WHAT THIS TASK INVOLVES. For the entries below, the result should be an exact transcription of the lines from the one with "(grOf k src s)" up to and including the one with "6 => if 3 < d", and only those.

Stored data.
------------------------------------------------------------------------

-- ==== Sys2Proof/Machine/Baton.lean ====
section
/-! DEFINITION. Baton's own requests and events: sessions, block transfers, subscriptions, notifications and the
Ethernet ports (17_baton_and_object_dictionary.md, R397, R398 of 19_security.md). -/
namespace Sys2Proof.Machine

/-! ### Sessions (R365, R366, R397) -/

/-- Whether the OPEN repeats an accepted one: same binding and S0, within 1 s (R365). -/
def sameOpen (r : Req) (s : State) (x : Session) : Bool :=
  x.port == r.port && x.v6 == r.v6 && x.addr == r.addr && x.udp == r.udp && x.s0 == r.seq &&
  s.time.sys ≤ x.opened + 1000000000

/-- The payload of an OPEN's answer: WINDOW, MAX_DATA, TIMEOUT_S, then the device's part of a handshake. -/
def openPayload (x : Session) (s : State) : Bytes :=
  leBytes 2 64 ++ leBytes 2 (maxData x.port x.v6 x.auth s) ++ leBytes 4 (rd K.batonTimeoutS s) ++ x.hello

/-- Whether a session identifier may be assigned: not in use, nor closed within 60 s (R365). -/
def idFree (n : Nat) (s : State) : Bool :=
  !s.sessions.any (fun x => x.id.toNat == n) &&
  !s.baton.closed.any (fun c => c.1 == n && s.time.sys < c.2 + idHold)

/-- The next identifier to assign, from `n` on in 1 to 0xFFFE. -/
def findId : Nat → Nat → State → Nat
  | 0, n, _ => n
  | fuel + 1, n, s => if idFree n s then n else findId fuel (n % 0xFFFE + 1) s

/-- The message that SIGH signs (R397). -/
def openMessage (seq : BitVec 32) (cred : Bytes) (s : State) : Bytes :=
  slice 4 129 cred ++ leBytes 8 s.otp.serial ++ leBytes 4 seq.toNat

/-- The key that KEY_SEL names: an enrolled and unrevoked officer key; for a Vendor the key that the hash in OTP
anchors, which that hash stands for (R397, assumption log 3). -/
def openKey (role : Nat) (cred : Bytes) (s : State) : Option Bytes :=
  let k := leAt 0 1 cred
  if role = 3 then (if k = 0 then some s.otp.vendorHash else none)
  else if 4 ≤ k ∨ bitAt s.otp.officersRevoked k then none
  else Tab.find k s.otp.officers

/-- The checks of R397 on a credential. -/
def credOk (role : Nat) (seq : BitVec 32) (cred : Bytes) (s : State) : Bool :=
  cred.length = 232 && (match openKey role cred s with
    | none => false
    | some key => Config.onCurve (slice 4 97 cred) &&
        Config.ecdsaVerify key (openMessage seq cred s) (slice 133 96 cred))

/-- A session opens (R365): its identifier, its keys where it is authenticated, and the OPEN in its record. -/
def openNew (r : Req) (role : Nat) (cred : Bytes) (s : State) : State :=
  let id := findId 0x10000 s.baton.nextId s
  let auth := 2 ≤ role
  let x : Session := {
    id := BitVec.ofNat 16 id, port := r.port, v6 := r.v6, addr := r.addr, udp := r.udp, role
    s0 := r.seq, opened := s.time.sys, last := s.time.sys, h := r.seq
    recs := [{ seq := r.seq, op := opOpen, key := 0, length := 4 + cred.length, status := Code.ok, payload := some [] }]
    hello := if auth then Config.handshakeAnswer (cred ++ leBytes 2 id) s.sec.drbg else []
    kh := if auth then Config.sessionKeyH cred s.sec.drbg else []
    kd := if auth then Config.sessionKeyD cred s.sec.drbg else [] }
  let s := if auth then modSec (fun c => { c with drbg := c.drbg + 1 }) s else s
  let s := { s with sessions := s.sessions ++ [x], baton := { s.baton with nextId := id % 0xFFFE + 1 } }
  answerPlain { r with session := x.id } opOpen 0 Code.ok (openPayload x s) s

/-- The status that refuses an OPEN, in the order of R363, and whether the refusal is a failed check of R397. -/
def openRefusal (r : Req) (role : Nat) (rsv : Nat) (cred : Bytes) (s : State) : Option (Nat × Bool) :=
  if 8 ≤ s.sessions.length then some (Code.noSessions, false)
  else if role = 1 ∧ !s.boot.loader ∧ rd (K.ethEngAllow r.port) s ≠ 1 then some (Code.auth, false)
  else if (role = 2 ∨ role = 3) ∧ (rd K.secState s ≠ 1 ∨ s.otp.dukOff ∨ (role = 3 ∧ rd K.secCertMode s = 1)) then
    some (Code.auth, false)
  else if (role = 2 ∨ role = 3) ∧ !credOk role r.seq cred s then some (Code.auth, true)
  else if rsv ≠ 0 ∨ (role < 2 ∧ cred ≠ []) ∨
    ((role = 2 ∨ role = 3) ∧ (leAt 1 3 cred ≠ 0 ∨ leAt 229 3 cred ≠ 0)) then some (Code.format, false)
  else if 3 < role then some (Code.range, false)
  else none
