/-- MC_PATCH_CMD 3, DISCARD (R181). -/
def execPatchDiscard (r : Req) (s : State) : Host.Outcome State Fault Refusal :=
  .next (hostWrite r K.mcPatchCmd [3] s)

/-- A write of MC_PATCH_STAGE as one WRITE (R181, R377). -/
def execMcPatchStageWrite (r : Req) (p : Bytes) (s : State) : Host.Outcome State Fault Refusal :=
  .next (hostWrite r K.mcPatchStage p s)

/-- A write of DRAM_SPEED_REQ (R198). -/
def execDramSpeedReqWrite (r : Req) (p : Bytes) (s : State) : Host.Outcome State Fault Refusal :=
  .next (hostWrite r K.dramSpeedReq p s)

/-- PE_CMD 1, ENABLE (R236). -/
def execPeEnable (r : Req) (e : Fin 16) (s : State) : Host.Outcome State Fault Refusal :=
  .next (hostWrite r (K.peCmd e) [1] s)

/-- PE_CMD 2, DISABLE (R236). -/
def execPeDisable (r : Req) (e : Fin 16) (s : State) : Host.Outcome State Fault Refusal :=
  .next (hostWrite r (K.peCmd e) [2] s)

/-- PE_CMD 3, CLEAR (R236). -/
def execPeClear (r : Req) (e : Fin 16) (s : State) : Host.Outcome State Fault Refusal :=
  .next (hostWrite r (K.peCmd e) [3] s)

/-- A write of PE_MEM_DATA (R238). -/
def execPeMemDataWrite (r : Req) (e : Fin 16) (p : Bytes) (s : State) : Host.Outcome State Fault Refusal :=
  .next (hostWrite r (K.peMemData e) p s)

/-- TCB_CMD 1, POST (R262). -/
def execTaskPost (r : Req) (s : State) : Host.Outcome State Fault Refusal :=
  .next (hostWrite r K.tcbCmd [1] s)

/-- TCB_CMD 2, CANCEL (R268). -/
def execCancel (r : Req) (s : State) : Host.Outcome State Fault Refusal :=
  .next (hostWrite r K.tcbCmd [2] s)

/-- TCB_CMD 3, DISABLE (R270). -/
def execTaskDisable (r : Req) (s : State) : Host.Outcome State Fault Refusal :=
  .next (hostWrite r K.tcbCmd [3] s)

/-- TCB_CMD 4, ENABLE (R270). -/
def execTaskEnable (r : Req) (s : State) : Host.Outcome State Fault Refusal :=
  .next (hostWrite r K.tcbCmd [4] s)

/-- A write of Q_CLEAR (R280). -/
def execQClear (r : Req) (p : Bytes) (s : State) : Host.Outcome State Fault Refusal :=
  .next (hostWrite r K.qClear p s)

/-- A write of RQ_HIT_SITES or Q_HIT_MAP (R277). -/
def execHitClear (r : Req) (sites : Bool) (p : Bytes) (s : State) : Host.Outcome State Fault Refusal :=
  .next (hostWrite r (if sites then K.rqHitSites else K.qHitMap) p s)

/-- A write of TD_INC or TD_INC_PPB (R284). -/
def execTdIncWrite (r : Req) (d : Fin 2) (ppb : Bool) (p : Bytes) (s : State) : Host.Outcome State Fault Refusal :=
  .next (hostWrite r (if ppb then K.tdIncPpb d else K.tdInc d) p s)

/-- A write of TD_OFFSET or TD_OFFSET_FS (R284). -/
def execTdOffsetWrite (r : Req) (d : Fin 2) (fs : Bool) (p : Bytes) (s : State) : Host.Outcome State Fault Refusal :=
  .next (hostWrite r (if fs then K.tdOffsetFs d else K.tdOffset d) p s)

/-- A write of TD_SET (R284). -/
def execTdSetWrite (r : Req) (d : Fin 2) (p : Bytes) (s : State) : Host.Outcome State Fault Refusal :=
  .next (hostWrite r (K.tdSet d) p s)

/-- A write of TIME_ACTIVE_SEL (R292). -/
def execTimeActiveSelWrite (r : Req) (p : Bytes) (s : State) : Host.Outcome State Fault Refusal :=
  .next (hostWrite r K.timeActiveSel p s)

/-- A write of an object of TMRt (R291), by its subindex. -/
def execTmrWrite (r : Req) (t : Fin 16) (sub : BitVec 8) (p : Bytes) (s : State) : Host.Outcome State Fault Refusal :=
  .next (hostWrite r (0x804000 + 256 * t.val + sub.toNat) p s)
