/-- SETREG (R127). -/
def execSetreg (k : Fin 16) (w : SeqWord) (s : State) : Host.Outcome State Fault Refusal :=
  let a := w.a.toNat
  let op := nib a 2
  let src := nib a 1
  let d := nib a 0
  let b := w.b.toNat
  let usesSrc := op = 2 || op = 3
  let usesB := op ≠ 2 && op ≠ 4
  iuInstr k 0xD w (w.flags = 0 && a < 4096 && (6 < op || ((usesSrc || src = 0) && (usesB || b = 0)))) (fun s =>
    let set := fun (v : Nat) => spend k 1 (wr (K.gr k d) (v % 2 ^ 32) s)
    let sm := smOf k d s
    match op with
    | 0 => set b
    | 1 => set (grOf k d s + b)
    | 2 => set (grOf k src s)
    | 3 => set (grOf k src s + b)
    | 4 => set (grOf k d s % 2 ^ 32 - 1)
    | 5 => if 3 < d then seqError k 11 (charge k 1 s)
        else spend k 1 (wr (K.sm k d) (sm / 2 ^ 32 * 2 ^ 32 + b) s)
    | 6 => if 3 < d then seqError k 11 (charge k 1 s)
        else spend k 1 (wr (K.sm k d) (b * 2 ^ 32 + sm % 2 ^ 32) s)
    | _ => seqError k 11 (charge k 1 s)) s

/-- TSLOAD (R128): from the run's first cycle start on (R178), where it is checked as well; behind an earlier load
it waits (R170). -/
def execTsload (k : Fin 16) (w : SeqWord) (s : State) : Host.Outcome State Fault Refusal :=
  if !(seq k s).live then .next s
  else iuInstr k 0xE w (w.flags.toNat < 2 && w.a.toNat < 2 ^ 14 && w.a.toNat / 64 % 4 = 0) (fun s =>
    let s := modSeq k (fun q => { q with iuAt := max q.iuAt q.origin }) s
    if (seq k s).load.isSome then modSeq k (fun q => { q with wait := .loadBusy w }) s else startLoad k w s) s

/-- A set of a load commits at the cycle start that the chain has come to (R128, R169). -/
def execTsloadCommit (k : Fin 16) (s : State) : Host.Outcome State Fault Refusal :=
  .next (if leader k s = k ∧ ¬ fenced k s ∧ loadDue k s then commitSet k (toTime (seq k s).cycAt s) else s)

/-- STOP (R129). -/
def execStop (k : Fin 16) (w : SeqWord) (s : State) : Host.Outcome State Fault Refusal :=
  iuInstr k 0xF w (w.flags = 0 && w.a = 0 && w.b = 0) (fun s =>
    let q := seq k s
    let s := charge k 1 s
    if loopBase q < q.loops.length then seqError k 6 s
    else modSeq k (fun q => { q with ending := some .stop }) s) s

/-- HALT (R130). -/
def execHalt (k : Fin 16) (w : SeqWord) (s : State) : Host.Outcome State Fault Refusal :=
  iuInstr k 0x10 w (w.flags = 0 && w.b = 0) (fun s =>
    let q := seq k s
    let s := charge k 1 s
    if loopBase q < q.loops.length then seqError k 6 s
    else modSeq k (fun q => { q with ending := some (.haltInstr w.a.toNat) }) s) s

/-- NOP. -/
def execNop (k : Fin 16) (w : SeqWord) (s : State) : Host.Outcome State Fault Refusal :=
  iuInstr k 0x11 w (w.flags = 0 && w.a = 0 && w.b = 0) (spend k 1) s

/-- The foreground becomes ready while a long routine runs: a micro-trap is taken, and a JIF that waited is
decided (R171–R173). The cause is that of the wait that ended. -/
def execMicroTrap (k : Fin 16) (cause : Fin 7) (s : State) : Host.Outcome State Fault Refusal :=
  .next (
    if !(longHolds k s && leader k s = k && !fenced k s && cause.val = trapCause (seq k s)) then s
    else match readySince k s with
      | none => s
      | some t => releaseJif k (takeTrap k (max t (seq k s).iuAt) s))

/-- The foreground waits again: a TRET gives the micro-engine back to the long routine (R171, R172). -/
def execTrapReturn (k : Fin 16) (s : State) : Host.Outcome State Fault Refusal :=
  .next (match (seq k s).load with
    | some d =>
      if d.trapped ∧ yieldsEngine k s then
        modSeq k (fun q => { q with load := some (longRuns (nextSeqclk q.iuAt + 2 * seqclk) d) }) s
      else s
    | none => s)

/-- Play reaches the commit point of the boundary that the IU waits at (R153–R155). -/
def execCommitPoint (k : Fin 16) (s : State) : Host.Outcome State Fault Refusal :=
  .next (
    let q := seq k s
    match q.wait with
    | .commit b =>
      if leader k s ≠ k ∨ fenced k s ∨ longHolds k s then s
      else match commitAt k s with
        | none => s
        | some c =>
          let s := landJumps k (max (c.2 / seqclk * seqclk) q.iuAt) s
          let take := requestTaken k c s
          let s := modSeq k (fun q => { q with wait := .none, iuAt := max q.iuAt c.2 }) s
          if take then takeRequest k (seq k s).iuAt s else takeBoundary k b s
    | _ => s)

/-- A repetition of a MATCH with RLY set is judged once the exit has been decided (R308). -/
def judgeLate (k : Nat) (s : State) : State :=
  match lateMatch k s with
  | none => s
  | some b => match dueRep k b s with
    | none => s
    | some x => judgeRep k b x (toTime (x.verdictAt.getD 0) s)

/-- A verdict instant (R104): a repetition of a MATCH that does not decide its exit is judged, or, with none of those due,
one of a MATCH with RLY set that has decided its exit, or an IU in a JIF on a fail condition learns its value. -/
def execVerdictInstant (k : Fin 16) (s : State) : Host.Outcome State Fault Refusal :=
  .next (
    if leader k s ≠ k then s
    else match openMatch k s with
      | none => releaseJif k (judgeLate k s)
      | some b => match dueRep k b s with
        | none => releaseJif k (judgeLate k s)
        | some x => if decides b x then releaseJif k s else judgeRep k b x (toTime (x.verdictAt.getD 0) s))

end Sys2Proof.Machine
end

------------------------------------------------------------------------

EXERCISE RESPONSE.
    | 2 => set (grOf k src s)
    | 3 => set (grOf k src s + b)
    | 4 => set (grOf k d s % 2 ^ 32 - 1)
    | 5 => if 3 < d then seqError k 11 (charge k 1 s)
        else spend k 1 (wr (K.sm k d) (sm / 2 ^ 32 * 2 ^ 32 + b) s)
    | 6 => if 3 < d then seqError k 11 (charge k 1 s)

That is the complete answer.